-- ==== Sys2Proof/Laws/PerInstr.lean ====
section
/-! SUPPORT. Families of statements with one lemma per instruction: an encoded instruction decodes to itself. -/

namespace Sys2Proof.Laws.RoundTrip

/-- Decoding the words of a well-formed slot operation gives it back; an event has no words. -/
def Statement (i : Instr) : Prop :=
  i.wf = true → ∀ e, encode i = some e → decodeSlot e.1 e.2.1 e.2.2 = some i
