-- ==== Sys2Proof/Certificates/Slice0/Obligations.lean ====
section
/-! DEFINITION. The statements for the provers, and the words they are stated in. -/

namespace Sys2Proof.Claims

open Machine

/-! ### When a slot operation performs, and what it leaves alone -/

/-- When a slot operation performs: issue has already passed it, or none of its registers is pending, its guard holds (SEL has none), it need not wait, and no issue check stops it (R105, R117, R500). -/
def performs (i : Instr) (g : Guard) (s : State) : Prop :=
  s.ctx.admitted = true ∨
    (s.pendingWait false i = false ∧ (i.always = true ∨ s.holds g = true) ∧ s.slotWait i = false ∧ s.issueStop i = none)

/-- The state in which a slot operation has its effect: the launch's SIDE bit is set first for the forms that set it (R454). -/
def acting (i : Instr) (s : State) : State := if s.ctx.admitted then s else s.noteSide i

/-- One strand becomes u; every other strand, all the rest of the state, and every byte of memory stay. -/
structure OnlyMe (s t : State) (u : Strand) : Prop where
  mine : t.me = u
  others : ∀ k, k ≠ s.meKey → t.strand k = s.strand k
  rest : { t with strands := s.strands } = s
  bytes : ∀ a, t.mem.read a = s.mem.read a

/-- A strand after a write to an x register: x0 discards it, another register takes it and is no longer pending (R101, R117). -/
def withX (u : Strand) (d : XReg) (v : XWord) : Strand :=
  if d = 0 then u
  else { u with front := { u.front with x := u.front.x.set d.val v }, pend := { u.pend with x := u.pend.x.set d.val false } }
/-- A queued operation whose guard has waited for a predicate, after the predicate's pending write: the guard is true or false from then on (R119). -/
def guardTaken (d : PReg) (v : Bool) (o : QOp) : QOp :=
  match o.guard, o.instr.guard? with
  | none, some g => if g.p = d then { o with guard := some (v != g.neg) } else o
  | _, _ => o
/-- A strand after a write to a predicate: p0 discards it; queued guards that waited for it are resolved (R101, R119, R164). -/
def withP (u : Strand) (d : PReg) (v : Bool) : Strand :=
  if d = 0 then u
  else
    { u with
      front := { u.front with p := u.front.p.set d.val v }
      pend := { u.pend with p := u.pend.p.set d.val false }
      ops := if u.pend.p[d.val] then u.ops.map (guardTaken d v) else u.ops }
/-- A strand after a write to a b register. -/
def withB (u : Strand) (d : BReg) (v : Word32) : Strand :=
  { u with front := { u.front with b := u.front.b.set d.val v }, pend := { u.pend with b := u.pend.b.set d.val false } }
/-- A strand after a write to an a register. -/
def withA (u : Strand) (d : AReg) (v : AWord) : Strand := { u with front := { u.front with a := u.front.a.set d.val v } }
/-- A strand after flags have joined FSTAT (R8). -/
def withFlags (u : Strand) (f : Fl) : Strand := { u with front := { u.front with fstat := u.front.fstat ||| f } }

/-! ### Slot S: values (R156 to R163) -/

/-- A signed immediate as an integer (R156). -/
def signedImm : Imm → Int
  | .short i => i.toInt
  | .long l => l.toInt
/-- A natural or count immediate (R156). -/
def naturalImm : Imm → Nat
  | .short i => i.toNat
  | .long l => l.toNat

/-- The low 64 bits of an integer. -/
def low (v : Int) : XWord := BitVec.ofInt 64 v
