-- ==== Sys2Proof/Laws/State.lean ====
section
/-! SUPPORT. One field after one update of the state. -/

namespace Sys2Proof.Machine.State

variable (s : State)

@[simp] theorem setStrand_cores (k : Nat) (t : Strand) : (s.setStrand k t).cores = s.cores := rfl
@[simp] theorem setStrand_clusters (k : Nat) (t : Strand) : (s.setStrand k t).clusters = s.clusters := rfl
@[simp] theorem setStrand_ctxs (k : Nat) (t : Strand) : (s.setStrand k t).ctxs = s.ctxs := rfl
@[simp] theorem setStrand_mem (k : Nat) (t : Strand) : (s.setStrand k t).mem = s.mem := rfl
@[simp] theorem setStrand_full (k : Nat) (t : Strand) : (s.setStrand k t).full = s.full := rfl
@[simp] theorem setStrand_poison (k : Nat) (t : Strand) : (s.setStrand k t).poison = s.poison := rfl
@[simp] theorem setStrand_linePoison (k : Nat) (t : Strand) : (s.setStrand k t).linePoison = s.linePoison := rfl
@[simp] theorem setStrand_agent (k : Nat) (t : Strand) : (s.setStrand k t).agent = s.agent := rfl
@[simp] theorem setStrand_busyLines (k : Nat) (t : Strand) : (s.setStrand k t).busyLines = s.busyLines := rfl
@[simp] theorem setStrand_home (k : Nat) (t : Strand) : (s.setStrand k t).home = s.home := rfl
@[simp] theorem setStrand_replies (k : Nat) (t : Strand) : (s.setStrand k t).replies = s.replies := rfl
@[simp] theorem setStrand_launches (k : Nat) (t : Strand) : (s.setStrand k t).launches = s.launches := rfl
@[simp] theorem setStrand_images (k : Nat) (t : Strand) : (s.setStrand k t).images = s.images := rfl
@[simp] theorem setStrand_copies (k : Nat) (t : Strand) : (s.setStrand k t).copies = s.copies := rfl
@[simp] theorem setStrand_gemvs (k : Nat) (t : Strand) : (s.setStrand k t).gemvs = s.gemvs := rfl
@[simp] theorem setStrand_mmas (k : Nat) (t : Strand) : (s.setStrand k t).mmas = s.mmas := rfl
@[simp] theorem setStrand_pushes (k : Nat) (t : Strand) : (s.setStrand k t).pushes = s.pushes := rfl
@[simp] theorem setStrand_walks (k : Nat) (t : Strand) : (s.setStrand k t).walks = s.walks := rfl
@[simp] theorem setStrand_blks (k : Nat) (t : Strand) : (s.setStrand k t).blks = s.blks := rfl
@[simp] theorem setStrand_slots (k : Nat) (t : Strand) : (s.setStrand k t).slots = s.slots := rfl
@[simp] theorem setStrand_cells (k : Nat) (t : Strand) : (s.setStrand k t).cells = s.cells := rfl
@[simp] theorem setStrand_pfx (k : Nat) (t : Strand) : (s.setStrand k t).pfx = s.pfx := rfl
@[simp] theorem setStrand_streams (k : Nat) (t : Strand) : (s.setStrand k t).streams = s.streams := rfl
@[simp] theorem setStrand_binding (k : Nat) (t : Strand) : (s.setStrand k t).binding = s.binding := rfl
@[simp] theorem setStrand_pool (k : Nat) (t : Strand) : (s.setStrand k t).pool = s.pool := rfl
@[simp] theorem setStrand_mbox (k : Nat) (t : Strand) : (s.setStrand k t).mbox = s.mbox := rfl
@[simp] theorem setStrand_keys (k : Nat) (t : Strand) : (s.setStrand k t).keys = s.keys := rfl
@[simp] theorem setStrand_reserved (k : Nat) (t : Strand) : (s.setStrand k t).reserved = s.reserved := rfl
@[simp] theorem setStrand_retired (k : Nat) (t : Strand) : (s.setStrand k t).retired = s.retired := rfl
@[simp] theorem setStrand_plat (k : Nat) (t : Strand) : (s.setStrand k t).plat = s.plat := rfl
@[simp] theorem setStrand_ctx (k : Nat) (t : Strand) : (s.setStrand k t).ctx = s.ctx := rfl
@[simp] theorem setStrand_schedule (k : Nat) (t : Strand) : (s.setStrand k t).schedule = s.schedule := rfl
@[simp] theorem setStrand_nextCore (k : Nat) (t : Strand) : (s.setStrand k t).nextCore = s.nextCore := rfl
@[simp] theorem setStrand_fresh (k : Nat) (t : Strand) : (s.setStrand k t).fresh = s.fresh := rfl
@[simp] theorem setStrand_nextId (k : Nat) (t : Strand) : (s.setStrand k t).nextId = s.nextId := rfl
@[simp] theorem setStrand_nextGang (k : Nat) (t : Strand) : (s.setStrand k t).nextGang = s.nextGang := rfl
=====
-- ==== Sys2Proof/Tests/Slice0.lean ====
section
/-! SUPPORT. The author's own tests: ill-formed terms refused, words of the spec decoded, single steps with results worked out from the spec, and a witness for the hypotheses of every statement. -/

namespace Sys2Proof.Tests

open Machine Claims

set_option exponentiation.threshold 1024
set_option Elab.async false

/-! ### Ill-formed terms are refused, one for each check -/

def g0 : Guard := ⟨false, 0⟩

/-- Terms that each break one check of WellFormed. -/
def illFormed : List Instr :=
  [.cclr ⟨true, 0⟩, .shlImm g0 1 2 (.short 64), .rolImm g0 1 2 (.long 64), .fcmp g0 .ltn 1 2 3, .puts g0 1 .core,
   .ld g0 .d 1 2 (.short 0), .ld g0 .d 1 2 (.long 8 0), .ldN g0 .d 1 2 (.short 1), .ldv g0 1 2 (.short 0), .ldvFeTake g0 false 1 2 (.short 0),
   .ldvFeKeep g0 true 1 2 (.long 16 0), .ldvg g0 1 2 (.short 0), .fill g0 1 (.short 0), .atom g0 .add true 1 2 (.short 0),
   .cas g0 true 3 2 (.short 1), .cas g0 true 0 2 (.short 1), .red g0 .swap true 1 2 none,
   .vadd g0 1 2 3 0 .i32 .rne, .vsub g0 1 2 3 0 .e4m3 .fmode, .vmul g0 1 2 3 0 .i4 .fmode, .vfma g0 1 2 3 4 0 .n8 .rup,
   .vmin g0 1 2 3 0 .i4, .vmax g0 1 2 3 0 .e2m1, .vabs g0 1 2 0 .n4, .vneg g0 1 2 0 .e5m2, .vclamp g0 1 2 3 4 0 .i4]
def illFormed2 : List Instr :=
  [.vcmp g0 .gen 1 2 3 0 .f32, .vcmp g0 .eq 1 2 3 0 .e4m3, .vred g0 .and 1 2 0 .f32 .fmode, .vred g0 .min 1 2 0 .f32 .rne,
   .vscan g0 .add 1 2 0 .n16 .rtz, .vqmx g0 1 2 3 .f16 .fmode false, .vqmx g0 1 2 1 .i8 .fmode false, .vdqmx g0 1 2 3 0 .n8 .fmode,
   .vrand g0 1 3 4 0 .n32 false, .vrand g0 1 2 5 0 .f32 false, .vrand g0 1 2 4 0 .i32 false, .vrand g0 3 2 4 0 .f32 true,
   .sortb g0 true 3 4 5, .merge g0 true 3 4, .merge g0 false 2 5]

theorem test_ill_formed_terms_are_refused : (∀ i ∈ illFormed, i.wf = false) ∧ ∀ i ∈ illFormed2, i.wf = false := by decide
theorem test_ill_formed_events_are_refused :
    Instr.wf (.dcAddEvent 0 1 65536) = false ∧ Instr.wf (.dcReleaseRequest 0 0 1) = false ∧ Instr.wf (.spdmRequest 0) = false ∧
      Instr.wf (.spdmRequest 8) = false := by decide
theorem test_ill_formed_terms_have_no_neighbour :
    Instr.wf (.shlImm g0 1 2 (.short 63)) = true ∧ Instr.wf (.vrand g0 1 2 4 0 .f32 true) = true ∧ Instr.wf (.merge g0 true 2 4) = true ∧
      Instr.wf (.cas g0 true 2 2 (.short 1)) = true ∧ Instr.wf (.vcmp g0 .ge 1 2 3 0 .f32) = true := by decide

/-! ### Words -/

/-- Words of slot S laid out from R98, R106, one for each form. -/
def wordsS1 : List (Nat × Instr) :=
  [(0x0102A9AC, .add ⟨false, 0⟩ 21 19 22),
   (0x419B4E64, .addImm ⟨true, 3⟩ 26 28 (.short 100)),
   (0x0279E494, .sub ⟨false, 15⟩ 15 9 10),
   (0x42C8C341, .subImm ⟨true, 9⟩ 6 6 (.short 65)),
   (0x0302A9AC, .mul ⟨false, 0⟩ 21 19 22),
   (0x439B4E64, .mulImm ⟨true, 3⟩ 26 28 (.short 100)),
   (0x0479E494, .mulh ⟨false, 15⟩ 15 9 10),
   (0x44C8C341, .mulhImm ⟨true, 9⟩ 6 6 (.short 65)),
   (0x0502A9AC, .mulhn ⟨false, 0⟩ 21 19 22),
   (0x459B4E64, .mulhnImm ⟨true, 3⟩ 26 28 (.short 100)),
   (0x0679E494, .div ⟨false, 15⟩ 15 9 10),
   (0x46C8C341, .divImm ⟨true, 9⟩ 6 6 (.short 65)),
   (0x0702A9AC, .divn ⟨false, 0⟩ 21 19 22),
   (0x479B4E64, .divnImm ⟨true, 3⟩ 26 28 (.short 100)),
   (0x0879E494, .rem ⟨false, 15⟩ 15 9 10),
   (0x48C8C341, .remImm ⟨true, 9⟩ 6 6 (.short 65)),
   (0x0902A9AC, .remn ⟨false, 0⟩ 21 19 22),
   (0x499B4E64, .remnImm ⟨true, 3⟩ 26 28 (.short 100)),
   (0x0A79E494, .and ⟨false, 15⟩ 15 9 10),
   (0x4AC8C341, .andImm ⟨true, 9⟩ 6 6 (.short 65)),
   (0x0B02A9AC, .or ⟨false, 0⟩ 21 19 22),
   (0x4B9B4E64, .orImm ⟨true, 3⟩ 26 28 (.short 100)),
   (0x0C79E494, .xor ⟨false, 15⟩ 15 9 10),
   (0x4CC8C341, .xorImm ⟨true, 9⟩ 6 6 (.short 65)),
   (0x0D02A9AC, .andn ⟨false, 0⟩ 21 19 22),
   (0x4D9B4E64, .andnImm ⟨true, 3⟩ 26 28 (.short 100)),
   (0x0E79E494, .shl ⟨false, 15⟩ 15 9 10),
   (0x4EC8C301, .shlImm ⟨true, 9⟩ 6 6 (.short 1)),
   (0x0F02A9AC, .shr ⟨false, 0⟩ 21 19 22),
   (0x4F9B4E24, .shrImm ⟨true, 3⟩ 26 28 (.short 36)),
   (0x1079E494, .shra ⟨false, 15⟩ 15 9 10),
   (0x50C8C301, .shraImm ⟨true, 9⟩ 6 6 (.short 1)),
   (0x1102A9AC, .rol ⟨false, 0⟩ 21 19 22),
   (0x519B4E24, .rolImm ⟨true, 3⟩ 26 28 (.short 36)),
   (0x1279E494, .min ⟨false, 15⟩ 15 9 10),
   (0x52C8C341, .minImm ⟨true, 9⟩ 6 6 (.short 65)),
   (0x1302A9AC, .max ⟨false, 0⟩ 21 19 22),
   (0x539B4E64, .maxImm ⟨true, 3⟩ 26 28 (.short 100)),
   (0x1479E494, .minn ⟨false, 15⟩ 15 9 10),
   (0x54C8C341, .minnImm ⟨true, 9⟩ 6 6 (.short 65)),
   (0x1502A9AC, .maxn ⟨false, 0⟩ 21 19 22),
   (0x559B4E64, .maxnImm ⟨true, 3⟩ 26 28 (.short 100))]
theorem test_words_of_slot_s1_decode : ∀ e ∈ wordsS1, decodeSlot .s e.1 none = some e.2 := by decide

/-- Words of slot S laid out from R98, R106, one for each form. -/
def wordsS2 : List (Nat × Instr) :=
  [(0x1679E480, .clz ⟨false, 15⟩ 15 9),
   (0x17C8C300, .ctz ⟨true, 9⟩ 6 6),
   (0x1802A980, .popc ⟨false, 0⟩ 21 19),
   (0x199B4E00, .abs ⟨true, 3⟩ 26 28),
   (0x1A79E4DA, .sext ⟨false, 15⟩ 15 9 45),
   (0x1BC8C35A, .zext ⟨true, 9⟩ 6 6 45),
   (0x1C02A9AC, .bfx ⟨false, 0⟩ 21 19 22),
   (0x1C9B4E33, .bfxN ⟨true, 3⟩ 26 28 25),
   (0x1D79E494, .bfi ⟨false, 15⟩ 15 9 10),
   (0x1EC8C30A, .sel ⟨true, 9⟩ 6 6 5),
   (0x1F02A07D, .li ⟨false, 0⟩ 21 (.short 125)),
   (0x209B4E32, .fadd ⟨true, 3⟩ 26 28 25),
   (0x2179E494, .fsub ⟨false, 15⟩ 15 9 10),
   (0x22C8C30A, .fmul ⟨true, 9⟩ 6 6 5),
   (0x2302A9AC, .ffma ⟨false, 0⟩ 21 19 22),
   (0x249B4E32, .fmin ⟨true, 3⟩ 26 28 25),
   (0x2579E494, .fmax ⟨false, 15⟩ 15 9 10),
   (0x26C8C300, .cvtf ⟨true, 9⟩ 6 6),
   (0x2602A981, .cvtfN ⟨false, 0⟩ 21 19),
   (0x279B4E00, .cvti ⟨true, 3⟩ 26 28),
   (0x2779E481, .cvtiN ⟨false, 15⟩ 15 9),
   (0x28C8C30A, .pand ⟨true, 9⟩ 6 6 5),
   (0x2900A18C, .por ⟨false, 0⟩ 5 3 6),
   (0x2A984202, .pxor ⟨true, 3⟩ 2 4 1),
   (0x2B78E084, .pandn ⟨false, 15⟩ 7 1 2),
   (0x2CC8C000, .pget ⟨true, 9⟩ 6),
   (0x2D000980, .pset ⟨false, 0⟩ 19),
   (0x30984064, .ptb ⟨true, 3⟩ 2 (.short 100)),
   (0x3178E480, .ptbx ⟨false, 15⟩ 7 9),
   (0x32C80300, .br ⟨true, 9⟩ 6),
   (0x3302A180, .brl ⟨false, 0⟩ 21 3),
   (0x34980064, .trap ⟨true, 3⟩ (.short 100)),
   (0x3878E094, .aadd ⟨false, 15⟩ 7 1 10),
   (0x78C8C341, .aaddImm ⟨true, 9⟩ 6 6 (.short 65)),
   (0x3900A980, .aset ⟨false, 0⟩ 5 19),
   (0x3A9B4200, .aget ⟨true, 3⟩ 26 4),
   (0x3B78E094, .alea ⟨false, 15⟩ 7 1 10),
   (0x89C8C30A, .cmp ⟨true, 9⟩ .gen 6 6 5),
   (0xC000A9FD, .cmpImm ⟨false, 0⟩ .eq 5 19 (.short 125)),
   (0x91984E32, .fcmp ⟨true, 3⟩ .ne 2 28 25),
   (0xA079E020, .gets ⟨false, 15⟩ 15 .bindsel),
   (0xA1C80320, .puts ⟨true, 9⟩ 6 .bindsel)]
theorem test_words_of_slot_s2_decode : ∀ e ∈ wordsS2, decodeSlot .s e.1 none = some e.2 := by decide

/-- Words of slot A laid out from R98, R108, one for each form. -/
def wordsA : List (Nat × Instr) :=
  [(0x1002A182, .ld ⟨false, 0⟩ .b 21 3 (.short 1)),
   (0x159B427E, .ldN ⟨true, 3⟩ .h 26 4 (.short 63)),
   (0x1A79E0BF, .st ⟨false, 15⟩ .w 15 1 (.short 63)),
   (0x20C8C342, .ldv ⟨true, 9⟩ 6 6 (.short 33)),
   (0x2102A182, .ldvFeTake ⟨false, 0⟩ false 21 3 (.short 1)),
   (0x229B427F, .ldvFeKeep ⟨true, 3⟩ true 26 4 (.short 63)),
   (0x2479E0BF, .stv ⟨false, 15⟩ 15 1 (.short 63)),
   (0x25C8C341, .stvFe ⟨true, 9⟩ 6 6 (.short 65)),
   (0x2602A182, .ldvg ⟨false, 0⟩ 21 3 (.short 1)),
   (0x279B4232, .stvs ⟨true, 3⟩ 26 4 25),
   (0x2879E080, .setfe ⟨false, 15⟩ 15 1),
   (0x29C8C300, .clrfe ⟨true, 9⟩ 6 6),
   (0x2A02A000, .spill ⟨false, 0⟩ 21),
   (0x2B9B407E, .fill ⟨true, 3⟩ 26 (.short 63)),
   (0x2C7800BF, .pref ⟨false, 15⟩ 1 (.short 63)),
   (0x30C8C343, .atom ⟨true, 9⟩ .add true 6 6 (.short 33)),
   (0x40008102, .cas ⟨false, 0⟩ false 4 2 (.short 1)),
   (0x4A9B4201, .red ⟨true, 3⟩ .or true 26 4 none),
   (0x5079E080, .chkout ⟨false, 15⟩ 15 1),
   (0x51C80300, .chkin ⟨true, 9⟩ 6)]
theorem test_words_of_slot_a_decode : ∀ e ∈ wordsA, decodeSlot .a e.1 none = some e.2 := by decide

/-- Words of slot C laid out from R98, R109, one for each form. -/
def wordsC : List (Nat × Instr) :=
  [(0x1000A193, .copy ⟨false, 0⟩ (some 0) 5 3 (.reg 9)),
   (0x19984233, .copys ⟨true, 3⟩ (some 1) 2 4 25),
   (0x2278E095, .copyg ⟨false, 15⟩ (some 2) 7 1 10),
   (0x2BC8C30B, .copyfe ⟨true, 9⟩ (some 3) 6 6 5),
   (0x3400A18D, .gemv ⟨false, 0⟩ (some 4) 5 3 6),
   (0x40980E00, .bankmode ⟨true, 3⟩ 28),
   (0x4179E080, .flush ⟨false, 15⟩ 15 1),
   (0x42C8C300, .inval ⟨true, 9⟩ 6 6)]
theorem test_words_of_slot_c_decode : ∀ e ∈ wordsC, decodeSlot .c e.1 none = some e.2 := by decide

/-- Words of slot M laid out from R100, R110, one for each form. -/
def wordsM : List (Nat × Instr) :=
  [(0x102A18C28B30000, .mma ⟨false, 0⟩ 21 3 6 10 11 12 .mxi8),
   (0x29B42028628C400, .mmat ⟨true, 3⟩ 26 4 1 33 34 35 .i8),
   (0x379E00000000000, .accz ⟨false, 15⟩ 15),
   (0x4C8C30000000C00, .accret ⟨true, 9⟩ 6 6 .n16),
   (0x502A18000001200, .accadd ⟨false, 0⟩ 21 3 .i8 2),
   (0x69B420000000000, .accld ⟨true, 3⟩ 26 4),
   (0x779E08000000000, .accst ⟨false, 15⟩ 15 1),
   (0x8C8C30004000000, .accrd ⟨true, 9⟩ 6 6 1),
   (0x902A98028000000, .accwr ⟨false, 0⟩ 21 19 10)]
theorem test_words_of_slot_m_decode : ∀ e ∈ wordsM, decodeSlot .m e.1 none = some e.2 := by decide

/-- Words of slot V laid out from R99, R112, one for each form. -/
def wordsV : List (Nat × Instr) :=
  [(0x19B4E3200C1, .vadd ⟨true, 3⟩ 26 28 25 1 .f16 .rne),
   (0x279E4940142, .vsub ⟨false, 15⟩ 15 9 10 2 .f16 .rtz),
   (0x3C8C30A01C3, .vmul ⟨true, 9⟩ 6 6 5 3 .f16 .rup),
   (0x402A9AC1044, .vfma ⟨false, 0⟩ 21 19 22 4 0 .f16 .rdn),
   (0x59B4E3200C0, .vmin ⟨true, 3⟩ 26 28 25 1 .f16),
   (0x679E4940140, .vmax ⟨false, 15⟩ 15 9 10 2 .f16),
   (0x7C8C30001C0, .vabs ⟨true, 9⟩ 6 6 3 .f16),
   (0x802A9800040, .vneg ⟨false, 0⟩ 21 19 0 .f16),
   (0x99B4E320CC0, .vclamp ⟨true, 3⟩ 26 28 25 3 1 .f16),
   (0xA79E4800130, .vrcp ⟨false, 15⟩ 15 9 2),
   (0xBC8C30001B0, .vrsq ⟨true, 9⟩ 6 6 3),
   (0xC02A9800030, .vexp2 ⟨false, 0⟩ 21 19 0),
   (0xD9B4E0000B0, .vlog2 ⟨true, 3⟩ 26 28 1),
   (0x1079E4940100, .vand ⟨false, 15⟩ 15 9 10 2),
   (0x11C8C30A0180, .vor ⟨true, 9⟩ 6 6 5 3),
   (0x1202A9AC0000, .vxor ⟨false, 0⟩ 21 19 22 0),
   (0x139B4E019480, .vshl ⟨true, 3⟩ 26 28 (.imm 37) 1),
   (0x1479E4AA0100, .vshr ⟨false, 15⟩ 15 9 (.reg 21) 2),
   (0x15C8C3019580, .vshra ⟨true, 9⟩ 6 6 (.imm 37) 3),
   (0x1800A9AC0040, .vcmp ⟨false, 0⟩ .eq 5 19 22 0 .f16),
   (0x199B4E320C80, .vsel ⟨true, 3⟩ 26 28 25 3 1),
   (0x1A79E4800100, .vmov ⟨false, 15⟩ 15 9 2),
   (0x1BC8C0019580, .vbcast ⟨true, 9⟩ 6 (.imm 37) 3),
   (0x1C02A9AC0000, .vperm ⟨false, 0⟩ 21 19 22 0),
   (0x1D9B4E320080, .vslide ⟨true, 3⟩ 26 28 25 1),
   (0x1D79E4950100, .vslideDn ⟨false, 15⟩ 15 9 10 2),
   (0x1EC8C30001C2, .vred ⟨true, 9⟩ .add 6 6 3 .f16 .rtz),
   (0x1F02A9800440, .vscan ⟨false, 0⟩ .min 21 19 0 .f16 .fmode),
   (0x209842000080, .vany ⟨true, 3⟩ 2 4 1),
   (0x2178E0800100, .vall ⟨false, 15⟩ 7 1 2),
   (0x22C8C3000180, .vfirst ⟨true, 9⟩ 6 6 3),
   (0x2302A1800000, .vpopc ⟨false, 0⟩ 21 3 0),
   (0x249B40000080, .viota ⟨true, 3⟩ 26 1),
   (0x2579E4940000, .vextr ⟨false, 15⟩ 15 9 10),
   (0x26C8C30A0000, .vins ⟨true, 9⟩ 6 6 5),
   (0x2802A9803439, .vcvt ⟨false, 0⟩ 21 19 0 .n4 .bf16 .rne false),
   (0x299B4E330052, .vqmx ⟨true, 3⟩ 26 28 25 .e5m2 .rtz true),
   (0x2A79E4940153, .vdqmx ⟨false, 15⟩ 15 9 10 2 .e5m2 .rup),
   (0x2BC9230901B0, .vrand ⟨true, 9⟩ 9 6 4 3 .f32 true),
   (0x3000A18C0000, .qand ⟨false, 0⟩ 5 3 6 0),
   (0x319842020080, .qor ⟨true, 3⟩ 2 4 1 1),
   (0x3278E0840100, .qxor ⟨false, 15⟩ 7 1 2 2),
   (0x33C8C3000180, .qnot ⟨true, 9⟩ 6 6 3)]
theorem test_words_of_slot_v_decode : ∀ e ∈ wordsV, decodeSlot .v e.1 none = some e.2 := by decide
=====
-- Problem --
Please go through the data above and copy every line that has the word "fcmp".

-- Exercise response --
  [.cclr ⟨true, 0⟩, .shlImm g0 1 2 (.short 64), .rolImm g0 1 2 (.long 64), .fcmp g0 .ltn 1 2 3, .puts g0 1 .core,
   (0x91984E32, .fcmp ⟨true, 3⟩ .ne 2 28 25),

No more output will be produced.